START DATASET
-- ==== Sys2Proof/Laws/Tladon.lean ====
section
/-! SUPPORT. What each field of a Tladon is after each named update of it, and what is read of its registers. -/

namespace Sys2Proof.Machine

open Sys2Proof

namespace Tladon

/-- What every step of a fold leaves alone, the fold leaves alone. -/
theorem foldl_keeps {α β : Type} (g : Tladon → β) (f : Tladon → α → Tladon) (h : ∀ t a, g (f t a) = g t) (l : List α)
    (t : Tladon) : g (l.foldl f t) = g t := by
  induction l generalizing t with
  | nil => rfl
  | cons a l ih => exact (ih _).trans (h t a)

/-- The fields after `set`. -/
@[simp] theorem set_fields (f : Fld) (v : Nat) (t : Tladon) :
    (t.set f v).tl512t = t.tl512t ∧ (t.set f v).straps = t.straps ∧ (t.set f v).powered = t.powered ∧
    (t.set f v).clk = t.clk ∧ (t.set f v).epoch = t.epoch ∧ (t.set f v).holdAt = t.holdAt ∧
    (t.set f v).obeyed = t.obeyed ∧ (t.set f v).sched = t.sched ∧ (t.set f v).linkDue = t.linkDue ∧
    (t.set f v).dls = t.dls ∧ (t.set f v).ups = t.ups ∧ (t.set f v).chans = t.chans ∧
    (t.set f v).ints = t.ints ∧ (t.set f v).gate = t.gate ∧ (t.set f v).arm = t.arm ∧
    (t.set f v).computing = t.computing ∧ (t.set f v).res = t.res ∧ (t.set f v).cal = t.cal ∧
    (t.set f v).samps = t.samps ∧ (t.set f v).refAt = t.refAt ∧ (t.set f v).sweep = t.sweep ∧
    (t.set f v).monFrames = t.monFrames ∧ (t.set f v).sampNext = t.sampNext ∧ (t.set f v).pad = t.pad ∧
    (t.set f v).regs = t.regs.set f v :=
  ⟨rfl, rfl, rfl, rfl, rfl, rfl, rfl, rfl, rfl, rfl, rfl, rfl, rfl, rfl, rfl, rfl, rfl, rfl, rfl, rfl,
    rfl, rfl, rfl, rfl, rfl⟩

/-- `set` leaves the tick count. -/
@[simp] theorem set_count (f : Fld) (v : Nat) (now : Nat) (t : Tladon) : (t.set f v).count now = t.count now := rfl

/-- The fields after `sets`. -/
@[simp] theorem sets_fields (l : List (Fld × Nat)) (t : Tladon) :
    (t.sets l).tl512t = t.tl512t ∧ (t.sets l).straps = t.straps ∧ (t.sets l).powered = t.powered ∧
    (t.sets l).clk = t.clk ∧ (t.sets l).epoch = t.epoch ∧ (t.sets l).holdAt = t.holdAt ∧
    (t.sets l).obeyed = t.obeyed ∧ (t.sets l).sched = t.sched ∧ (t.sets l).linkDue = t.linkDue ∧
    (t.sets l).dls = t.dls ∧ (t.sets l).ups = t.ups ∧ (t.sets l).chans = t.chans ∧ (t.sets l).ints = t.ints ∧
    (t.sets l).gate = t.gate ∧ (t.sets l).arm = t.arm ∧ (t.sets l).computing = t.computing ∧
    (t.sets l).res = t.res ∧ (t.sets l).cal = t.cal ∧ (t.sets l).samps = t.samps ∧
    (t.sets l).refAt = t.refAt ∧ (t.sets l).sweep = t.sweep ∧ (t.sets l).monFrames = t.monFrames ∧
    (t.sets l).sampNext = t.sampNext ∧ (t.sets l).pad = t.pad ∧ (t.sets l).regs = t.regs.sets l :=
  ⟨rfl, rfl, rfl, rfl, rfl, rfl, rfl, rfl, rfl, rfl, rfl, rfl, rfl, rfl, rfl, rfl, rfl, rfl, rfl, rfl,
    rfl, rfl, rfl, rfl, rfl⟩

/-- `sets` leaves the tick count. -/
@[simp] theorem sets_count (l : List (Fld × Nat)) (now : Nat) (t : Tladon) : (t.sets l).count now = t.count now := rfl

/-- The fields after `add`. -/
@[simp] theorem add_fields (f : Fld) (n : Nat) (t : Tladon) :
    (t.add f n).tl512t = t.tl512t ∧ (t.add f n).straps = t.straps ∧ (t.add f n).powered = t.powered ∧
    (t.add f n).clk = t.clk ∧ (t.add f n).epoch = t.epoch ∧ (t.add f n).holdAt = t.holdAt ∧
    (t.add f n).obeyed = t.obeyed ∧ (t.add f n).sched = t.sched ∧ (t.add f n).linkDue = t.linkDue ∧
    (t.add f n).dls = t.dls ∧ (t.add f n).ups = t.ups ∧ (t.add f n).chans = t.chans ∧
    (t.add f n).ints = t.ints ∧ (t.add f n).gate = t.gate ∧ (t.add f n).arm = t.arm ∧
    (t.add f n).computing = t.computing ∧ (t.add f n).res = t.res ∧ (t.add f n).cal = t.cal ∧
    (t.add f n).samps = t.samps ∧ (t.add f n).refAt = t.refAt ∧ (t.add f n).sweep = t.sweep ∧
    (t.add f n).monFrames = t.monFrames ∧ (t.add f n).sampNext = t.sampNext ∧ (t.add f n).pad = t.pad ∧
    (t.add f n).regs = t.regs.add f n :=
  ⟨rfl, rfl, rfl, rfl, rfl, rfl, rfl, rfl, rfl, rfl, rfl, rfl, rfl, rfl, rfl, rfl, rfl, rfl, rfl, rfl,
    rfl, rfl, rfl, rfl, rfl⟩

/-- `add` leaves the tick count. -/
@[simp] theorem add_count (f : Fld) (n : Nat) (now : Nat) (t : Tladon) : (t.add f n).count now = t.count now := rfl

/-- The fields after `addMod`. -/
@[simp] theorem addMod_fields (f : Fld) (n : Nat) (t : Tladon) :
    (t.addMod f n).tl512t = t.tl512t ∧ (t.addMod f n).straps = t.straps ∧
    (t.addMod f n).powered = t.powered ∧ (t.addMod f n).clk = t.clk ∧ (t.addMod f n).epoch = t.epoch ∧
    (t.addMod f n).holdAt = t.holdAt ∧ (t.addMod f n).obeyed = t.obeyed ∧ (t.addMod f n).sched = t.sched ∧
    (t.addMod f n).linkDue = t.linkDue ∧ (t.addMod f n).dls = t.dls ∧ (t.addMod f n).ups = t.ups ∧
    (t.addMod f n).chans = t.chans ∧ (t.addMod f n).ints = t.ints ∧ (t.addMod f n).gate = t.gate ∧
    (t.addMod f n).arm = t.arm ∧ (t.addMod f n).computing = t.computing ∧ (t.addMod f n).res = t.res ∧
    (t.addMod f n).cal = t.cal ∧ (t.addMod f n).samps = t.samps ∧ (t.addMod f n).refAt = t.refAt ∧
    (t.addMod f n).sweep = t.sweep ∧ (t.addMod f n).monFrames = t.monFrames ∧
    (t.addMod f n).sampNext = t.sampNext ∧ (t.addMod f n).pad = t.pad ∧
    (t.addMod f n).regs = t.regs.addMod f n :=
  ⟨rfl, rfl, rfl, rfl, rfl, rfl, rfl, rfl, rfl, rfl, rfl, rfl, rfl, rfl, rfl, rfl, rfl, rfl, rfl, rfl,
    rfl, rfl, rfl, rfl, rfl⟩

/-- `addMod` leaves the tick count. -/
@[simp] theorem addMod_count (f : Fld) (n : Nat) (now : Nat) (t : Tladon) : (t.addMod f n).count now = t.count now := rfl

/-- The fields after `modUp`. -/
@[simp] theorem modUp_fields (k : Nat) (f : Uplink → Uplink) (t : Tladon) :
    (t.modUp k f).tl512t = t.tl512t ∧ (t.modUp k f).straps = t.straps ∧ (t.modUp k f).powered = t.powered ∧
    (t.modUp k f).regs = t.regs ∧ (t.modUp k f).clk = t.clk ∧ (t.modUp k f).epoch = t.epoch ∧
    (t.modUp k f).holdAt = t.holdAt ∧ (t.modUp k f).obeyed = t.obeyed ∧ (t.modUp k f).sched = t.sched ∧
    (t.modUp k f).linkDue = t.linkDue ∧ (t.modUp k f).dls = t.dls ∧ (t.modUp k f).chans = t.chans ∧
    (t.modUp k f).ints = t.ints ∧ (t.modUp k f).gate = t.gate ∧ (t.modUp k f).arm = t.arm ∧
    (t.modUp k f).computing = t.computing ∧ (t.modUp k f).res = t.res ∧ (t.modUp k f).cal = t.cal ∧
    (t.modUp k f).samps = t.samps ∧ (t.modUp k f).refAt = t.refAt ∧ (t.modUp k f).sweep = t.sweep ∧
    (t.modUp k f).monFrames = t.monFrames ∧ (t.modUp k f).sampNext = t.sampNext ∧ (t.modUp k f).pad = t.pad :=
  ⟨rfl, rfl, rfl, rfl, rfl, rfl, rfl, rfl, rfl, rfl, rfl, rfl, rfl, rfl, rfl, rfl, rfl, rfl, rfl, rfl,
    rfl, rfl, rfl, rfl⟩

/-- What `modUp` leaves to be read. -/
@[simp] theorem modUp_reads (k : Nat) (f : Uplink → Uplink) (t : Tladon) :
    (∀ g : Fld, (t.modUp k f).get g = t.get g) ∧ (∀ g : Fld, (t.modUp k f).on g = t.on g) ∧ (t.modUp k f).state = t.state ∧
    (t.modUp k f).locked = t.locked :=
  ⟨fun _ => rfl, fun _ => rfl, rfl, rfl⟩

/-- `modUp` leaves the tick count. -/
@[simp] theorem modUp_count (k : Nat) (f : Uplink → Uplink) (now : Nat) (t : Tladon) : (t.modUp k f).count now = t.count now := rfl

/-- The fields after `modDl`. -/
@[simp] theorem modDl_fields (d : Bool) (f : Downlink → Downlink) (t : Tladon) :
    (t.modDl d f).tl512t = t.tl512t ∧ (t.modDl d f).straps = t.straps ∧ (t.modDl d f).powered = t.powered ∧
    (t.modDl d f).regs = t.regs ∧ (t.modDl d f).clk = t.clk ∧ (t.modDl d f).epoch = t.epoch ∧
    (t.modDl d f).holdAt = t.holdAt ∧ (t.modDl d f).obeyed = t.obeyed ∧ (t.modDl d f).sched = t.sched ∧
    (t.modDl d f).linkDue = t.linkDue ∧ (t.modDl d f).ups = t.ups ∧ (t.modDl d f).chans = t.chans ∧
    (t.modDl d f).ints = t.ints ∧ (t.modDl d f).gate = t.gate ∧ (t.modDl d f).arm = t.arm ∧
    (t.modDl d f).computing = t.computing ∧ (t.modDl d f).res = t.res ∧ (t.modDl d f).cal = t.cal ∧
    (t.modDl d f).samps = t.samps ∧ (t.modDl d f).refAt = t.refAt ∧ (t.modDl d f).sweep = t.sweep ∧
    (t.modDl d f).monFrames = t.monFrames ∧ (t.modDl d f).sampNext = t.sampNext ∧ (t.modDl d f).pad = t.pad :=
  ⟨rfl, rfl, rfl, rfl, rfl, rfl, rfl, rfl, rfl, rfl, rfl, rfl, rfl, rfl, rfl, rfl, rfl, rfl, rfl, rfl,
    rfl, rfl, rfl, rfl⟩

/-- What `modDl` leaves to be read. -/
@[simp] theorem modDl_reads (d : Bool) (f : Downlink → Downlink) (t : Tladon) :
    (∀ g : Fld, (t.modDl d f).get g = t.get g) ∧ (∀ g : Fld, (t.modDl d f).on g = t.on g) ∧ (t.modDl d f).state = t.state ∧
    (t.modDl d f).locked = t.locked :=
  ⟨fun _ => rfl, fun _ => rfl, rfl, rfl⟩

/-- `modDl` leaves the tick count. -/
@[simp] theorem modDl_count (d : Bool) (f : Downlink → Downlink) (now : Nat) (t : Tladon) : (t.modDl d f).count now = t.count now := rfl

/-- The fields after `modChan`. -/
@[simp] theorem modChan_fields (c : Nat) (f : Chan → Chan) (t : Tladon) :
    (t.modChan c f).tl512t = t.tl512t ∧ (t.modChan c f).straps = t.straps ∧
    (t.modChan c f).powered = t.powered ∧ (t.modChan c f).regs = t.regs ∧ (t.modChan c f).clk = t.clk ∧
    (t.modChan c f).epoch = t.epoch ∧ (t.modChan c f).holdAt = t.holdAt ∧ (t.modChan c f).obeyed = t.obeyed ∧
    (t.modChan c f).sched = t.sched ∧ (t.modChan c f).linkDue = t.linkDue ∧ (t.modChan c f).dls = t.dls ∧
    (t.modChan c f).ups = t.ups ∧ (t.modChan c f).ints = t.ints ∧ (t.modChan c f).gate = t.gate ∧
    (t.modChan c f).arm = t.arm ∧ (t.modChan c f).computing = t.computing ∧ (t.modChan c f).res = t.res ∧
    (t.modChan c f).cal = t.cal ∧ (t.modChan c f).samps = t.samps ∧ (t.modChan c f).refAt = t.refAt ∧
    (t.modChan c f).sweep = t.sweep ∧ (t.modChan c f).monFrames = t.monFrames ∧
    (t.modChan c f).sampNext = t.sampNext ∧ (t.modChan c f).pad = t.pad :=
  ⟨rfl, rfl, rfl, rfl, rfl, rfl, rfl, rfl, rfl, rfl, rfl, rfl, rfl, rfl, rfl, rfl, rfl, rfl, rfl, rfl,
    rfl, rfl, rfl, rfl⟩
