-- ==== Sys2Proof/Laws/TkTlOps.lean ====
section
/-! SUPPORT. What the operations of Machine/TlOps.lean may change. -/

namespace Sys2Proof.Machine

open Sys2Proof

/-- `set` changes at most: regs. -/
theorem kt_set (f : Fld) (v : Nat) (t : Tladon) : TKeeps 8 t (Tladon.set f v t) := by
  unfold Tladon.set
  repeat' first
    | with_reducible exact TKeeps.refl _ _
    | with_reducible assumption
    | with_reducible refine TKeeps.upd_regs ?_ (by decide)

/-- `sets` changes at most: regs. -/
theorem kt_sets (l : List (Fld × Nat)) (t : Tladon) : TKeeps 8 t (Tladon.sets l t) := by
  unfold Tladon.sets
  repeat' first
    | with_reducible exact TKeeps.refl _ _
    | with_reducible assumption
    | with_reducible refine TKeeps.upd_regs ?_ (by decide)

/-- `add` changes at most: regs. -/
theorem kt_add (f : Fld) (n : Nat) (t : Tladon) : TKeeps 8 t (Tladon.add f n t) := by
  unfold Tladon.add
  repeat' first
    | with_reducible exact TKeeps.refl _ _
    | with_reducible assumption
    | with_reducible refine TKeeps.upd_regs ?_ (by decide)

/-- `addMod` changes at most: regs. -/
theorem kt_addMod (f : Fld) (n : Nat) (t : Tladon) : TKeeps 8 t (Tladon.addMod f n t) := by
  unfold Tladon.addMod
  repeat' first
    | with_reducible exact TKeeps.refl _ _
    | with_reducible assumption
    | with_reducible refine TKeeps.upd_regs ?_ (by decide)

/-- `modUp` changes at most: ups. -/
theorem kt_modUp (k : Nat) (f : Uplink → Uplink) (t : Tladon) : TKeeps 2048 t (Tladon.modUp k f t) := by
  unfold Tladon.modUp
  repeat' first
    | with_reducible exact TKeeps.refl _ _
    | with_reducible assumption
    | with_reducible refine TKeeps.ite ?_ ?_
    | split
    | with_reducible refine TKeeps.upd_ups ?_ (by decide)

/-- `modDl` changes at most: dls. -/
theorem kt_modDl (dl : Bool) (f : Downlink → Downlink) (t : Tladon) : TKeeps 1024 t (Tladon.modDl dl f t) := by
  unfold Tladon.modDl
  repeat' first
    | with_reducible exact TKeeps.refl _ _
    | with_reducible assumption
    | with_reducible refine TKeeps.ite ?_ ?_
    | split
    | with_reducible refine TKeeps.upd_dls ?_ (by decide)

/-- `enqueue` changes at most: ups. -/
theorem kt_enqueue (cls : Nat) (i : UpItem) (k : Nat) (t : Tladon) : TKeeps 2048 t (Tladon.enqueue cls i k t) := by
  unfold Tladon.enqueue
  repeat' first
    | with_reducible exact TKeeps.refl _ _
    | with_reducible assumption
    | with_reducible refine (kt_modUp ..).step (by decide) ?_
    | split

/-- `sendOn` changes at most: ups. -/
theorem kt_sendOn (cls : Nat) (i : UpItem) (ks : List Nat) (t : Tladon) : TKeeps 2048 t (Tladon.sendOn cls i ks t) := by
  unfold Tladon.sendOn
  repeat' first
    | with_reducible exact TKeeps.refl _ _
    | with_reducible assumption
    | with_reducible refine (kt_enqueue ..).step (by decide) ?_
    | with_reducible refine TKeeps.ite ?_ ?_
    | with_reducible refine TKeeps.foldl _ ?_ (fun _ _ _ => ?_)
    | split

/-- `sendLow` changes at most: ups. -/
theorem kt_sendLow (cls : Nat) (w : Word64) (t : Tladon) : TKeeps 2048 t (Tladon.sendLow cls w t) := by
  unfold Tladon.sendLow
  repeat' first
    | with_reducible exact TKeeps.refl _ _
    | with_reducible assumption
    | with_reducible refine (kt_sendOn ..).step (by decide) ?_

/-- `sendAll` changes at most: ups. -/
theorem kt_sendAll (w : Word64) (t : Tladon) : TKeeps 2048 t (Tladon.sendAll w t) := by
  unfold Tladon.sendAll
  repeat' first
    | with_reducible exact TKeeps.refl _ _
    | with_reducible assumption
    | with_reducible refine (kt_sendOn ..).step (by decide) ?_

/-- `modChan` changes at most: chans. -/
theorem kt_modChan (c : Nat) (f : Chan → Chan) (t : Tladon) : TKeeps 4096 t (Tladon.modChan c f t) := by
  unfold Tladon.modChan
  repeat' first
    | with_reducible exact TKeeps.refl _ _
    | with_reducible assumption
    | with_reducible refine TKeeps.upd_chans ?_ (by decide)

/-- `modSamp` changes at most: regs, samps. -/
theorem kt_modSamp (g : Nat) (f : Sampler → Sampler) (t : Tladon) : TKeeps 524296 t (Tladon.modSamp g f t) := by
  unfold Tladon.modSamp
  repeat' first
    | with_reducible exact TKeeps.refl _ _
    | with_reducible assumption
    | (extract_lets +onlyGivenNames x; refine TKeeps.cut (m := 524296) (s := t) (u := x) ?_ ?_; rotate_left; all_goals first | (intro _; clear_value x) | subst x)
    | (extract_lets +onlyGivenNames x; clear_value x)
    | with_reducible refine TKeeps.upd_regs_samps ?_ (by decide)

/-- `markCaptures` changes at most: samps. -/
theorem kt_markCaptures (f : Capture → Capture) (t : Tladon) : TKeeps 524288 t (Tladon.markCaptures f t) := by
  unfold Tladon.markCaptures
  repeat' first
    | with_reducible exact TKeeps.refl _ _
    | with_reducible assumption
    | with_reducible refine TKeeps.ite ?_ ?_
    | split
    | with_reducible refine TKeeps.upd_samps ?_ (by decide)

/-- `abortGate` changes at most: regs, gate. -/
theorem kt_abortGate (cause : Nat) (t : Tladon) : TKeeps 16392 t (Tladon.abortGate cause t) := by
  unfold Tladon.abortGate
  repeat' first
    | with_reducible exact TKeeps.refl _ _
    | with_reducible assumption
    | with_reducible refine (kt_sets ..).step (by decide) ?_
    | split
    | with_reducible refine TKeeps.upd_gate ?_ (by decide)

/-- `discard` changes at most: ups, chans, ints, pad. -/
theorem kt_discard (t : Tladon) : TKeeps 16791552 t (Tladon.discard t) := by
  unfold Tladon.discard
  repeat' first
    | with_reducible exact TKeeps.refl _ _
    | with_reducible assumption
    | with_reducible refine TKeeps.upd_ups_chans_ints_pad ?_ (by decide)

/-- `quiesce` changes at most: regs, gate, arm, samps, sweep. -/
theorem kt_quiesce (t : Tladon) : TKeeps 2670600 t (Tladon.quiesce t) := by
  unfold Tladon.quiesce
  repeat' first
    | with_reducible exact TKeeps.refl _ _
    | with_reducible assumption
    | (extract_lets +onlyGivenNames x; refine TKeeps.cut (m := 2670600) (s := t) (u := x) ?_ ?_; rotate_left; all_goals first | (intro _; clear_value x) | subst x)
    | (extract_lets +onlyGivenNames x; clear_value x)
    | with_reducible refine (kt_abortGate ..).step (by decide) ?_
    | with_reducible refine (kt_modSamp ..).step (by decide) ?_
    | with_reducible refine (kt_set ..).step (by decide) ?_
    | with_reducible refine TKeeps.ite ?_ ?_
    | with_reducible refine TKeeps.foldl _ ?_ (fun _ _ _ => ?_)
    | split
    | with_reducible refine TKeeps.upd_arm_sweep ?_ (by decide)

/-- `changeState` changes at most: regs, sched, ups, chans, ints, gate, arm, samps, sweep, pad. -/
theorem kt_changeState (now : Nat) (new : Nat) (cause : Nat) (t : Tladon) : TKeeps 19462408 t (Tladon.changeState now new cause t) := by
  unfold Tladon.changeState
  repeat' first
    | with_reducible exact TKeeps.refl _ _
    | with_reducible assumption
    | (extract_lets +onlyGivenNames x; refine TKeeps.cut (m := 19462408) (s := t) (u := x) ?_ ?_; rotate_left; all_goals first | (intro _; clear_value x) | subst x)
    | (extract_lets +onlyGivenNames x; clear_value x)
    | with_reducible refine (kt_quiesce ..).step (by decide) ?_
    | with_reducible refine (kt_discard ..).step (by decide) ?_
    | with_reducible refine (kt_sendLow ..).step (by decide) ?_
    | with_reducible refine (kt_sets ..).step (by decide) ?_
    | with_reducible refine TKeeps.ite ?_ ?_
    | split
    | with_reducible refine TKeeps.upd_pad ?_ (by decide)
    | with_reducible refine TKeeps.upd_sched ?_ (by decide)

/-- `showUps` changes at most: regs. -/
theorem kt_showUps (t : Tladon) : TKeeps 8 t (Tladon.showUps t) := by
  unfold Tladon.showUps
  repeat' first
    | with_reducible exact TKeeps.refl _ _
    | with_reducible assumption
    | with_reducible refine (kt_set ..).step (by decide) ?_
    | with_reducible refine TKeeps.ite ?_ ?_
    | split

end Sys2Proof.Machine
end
END DATASET
Copy each line of the records containing the string "cause".

*RESULT OF THIS TASK*
theorem kt_abortGate (cause : Nat) (t : Tladon) : TKeeps 16392 t (Tladon.abortGate cause t) := by
theorem kt_changeState (now : Nat) (new : Nat) (cause : Nat) (t : Tladon) : TKeeps 19462408 t (Tladon.changeState now new cause t) := by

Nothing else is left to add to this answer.